/-- Ports and numbers, Ethernet header and data of the acknowledgment stand in the segment that follows it (R230). -/
theorem slice_answered_buf_apart (dlen : U16) {b n : Nat} (h : b + n ≤ 14 ∨ 34 ≤ b ∧ b + n ≤ 47 ∨ 54 ≤ b) :
    (s.answered dlen).buf.slice b n = s.buf.slice b n := by
  rw [slice_answered_buf s dlen (by omega), slice_ackdataZeroed_apart _ _ _ (by omega)]

end

/-- A segment's data advances the acknowledgment by exactly its length (R23, R225). -/
theorem ofInt_max_one_of_data {dlen : U16} (hdata : dlen ≠ 0#16) (hle : dlen.toNat ≤ 32767) :
    BitVec.ofInt 32 (max 1 dlen.toInt) = dlen.setWidth 32 := by
  have hpos : 0 < dlen.toNat := Nat.pos_of_ne_zero fun h => hdata (BitVec.eq_of_toNat_eq h)
  have hint : dlen.toInt = dlen.toNat := BitVec.toInt_eq_toNat_of_lt (by omega)
  rw [max_eq_right (by omega), ofInt_toInt_of_nonneg (by omega)]

/-- The bare acknowledgment's total length, flags and acknowledgment number (R225). -/
theorem State.acked_frame (s : State) :
    ((s.acked.buf.slice 0 54).drop 16).take 2 = bytes16 40#16 ∧ (s.acked.buf.slice 0 54)[47]? = some 0x10#8 ∧
      ((s.acked.buf.slice 0 54).drop 42).take 4 = bytes32 (s.buf.rd32 38 + BitVec.ofInt 32 (max 1 s.dlen.toInt)) := by
  have hnumbers := congrArg (List.drop 8) (slice_ackZeroed_numbers s)
  refine ⟨?_, Memory.getElem?_slice_of_slice_one _ ((slice_acked_buf s (by decide)).trans (slice_ackZeroed_flags s)) (by decide), ?_⟩
  · rw [Memory.take_drop_slice _ (by decide), slice_acked_buf s (by decide), slice_ackZeroed_totlen]
  · rw [Memory.take_drop_slice _ (by decide), slice_acked_buf s (by decide)]
    rw [Memory.drop_slice] at hnumbers
    exact hnumbers

/-- The ACK+PUSH+FIN's total length and flags, and what it takes from the buffer: data, ports and numbers, Ethernet header
(R230). -/
theorem State.answered_frame (s : State) {dlen : U16} {n : Nat} (hn : dlen.toNat = n) :
    (((s.answered dlen).buf.slice 0 (54 + n)).drop 16).take 2 = bytes16 (u16 (40 + n)) ∧
      ((s.answered dlen).buf.slice 0 (54 + n))[47]? = some 0x19#8 ∧
      ((s.answered dlen).buf.slice 0 (54 + n)).drop 54 = s.buf.slice 54 n ∧
      (((s.answered dlen).buf.slice 0 (54 + n)).drop 34).take 12 = s.buf.slice 34 12 ∧
      ((s.answered dlen).buf.slice 0 (54 + n)).take 14 = s.buf.slice 0 14 := by
  subst hn
  refine ⟨?_, Memory.getElem?_slice_of_slice_one _
    ((slice_answered_buf s dlen (by decide)).trans (slice_ackdataZeroed_flags _ _ _)) (by omega), ?_, ?_, ?_⟩
  · rw [Memory.take_drop_slice _ (by omega), slice_answered_buf s dlen (by decide), slice_ackdataZeroed_totlen]
  · rw [Memory.drop_slice, Nat.add_sub_cancel_left, slice_answered_buf_apart s dlen (by omega)]
  · rw [Memory.take_drop_slice _ (by omega), slice_answered_buf_apart s dlen (by omega)]
  · rw [Memory.take_slice _ _ (by omega), slice_answered_buf_apart s dlen (by omega)]

/-- The acknowledgment leaves the response `FILL` placed (R225, R276). -/
theorem slice_acked_filled (s : State) (req resp : List Byte) : (s.filled req resp).acked.buf.slice 54 resp.length = resp := by
  rw [slice_acked_buf _ (by omega), slice_ackZeroed_past _ (by omega)]
  exact Memory.slice_wrBytes _ _ _

/-- The response is placed past the peer's numbers (R240, R276). -/
theorem rd32_filled (s : State) (req resp : List Byte) : (s.filled req resp).buf.rd32 38 = s.buf.rd32 38 :=
  Memory.rd32_congr (Memory.slice_wrBytes_apart _ (.inl (by decide)))

/-- Two segments are sent one after the other (R84, R276). -/
theorem State.answered_acked_txlog (s : State) (dlen : U16) : (s.acked.answered dlen).txlog =
    s.txlog ++ [s.acked.buf.slice 0 54, (s.acked.answered dlen).buf.slice 0 (54 + dlen.toNat)] := by
  rw [List.append_cons s.txlog]
  rfl

end Sys2Proof.Machine

namespace Sys2Proof.Proofs

open Sys2Proof.Machine Sys2Proof.Claims

/-- Settles O53: both segments are ranges of one buffer, in which `TCP.ACKDATA` finds the numbers `TCP.ACK` left and the response
`FILL` placed. -/
theorem dataSegmentYieldsTwoFrames : Obligations.DataSegmentYieldsTwoFrames := by
  intro s r req resp hs hr hn hsegment hsyn hack hdata hreqcap hreq hresp hrespcap
  have hscap := s.cap_le
  have hrcap : r.cap = s.cap := by rw [hr, State.linkReceive_cap]
  have hanswer : resp = r.answer req := by rw [hresp, hr]; rfl
  have hlen : (u16 resp.length).toNat = resp.length := u16_toNat (by omega)
  have hrun : opBody .dispatch s = _ := (opDispatch_eq_dispatchAck hr hn hsegment hsyn hack).trans
    (dispatchAck_exchange hdata (hrcap ▸ hreqcap) hreq hanswer (hrcap ▸ hrespcap))
  have hlog := (r.derived.filled req resp).answered_acked_txlog (u16 resp.length)
  rw [hlen] at hlog
  obtain ⟨hfTotlen, hfFlags, hfAck⟩ := (r.derived.filled req resp).acked_frame
  obtain ⟨hgTotlen, hgFlags, hgData, hgNumbers, hgEth⟩ := (r.derived.filled req resp).acked.answered_frame hlen
  have hadvance : BitVec.ofInt 32 (max 1 (r.derived.filled req resp).dlen.toInt) = _ :=
    ofInt_max_one_of_data hdata (dataLength_legal _ _)
  rw [rd32_filled, hadvance] at hfAck
  refine ⟨_, (r.derived.filled req resp).acked.buf.slice 0 54,
    ((r.derived.filled req resp).acked.answered (u16 resp.length)).buf.slice 0 (54 + resp.length),
    exec_of_opBody_done hs rfl hrun, rfl, ?_, ?_, hlog.trans ?_, Memory.length_slice _ _ _, hfTotlen, hfFlags, hfAck,
    Memory.length_slice _ _ _, hgTotlen, hgFlags, ?_, ?_, ?_⟩
  · subst hr
    exact hs.1
  · subst hr
    rfl
  · subst hr
    rfl
  · rw [hgData, slice_acked_filled]
  · rw [hgNumbers, Memory.take_drop_slice _ (by decide)]
  · rw [hgEth, Memory.take_slice _ _ (by decide)]

end Sys2Proof.Proofs
end

section
/-! PROOFS. The Session Helper (44_session.md): the header length and the data length as numbers, the closed form of the data
length as 16-bit arithmetic, and the two commands. -/

namespace Sys2Proof.Machine

open Sys2Proof.Claims

/-! ### The two scalars (R251, R252) -/

/-- `T`, the data length before the clamp, over the integers (R251). -/
def rawDataLength (totlen hlen : U16) : Int := (totlen.toNat : Int) - 20 - (hlen.toNat : Int)

theorem dataLength_eq_ite (totlen hlen : U16) : dataLength totlen hlen =
    if 1 ≤ rawDataLength totlen hlen ∧ rawDataLength totlen hlen ≤ 32767 then BitVec.ofInt 16 (rawDataLength totlen hlen)
    else 0#16 := rfl

theorem dataLength_toInt (totlen hlen : U16) : (dataLength totlen hlen).toInt =
    if 1 ≤ rawDataLength totlen hlen ∧ rawDataLength totlen hlen ≤ 32767 then rawDataLength totlen hlen else 0 := by
  rw [dataLength_eq_ite]
  split
  next h => exact BitVec.toInt_ofInt_eq_self (by decide) (by omega) (by omega)
  next => rfl

/-- The 16-bit subtraction of R252 is `T` modulo `2^16`. -/
theorem sub_eq_ofInt_rawDataLength (totlen hlen : U16) :
    totlen - 20#16 - hlen = BitVec.ofInt 16 (rawDataLength totlen hlen) := by
  apply BitVec.eq_of_toNat_eq
  simp only [BitVec.toNat_sub, BitVec.toNat_ofNat, BitVec.toNat_ofInt, rawDataLength]
  omega

/-- Read as a signed number, `T` modulo `2^16` is positive in the range of R251 only: `T` is from -80 to 65515 (R252). -/
theorem toInt_ofInt_rawDataLength_pos_iff {totlen hlen : U16} (hlen_le : hlen.toNat ≤ 60) :
    0 < (BitVec.ofInt 16 (rawDataLength totlen hlen)).toInt ↔
      1 ≤ rawDataLength totlen hlen ∧ rawDataLength totlen hlen ≤ 32767 := by
  have hlow : -80 ≤ rawDataLength totlen hlen := by unfold rawDataLength; omega
  have hhigh : rawDataLength totlen hlen ≤ 65515 := by unfold rawDataLength; omega
  rw [BitVec.toInt_ofInt, Int.bmod_def]
  omega

/-- `HLEN` is four times the upper nibble of `BUF[46]` (R251). -/
theorem headerLength_toNat (m : Memory) : (headerLength m).toNat = 4 * ((m.rd TCP_HLEN).toNat / 16) := by
  simp only [headerLength, BitVec.toNat_mul, BitVec.toNat_setWidth, BitVec.extractLsb'_toNat, BitVec.toNat_ofNat,
    Nat.shiftRight_eq_div_pow]
  omega

/-- `34 + HLEN` is no wrapped number for the values of R23 (R253). -/
theorem payloadOffset_toNat_of_le {hlen : U16} (h : hlen.toNat ≤ 60) : (34#16 + hlen).toNat = 34 + hlen.toNat := by
  bv_omega

/-! ### The Session Helper as commands -/

section
variable {s : State}

theorem exec_sesDerive (hs : Ready s) :
    exec .sesDerive s = .next { s.derived with res := deriveRes s.cfg.deriveResult s.derived.dlen } :=
  exec_of_opBody_done hs rfl (opSesDerive_eq s)

theorem exec_sesPoff (hs : Ready s) (hsesv : s.sesv = true) :
    exec .sesPoff s = .next { s with res := if s.dlen = 0#16 then 0#16 else 34#16 + s.hlen } := by
  rcases opSesPoff_cases s with ⟨-, hrun⟩ | ⟨hstale, -⟩
  · exact exec_of_opBody_done hs rfl hrun
  · exact absurd hsesv (by simp [hstale])

theorem exec_sesPoff_staleSession (hs : Ready s) (hsesv : s.sesv = false) :
    exec .sesPoff s = .next { s with fault := 6#8 } := by
  rcases opSesPoff_cases s with ⟨hvalid, -⟩ | ⟨-, hrun⟩
  · exact absurd hvalid (by simp [hsesv])
  · exact exec_of_opBody_raised (f := .staleSession) hs rfl hrun

end

end Sys2Proof.Machine

namespace Sys2Proof.Proofs

open Sys2Proof.Machine Sys2Proof.Claims

/-- Settles O46: the state left is `s.derived` with the instance's `RES`; its two scalars are the numbers of R251. -/
theorem sesDeriveComputes : Obligations.SesDeriveComputes := by
  intro s hs
  refine ⟨rfl, _, exec_sesDerive hs, rfl, fun hcfg => ?_, fun hcfg => ?_, headerLength_toNat s.buf, ?_⟩
  · simp only [hcfg, deriveRes_dataLength]
  · simp only [hcfg, deriveRes_bytesSent]
  · have hdlen := dataLength_toInt (s.buf.rd16 IP_TOTLEN) (headerLength s.buf)
    rw [rawDataLength, Memory.rd16, be16_toNat] at hdlen
    exact hdlen

/-- Settles O47: the 16-bit subtraction is `T` modulo `2^16`, and the sign of that number tells the range of R251 apart. -/
theorem dataLengthIsSignedClamp : Obligations.DataLengthIsSignedClamp := by
  intro totlen hlen hle
  simp only [dataLength_eq_ite, sub_eq_ofInt_rawDataLength, toInt_ofInt_rawDataLength_pos_iff hle]

/-- Settles O48: `SES.POFF` reads the session scalars only where they are valid; `34 + HLEN` does not wrap. -/
theorem sesPoffAnswers : Obligations.SesPoffAnswers := by
  intro s hs
  refine ⟨rfl, exec_sesPoff hs, fun ⟨hmod, hle, _⟩ => ?_, exec_sesPoff_staleSession hs⟩
  have hoffset := payloadOffset_toNat_of_le hle
  omega

end Sys2Proof.Proofs
end

section
/-! PROOFS. The Dispatch Loop and its two neighbours (45_dispatch.md): `INIT`, `RECV`, the rules of `DISPATCH` one by one, its
outcome codes and the number of frames it sends. -/

namespace Sys2Proof.Machine

open Sys2Proof.Claims

/-! ### INIT and RECV (R261, R265) -/

theorem exec_init {s : State} (hclear : s.fault = 0#8) (hinited : s.inited = false) (mac : Mac) (ip : Ip4) (port : Byte) :
    exec (.init mac ip port) s = .next { s with mac := mac, ip := ip, port := port, inited := true, res := 0#16 } := by
  rcases execInit_cases mac ip port s with ⟨hfault, -⟩ | ⟨-, htwice, -⟩ | ⟨-, -, hrun⟩
  · exact absurd hclear hfault
  · exact absurd htwice (by simp [hinited])
  · exact hrun

theorem exec_init_alreadyInitialised {s : State} (hclear : s.fault = 0#8) (hinited : s.inited = true) (mac : Mac) (ip : Ip4)
    (port : Byte) : exec (.init mac ip port) s = .next { s with fault := 3#8 } := by
  rcases execInit_cases mac ip port s with ⟨hfault, -⟩ | ⟨-, -, hrun⟩ | ⟨-, hfirst, -⟩
  · exact absurd hclear hfault
  · rw [raise_of_clear _ hclear] at hrun
    exact hrun
  · exact absurd hinited (by simp [hfirst])

/-- The device delivers the next frame of the stream whole where it fits (R305). -/
theorem State.arriving_of_rx {s : State} {f : List Byte} {rest : List (List Byte)} (hrx : s.rx = f :: rest)
    (hfits : f.length ≤ s.cap) : s.arriving = f := by
  rw [State.arriving, hrx]
  exact deliverable_of_le hfits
========================================
Problem description:
Nothing beyond the line containing "BitVec.ofInt 32 (max 1 dlen.toInt)" is to be output; the lines above, from the first one onward to that line, are to be transcribed exactly.

Task result:
/-- Ports and numbers, Ethernet header and data of the acknowledgment stand in the segment that follows it (R230). -/
theorem slice_answered_buf_apart (dlen : U16) {b n : Nat} (h : b + n ≤ 14 ∨ 34 ≤ b ∧ b + n ≤ 47 ∨ 54 ≤ b) :
    (s.answered dlen).buf.slice b n = s.buf.slice b n := by
  rw [slice_answered_buf s dlen (by omega), slice_ackdataZeroed_apart _ _ _ (by omega)]

end

/-- A segment's data advances the acknowledgment by exactly its length (R23, R225). -/
theorem ofInt_max_one_of_data {dlen : U16} (hdata : dlen ≠ 0#16) (hle : dlen.toNat ≤ 32767) :
    BitVec.ofInt 32 (max 1 dlen.toInt) = dlen.setWidth 32 := by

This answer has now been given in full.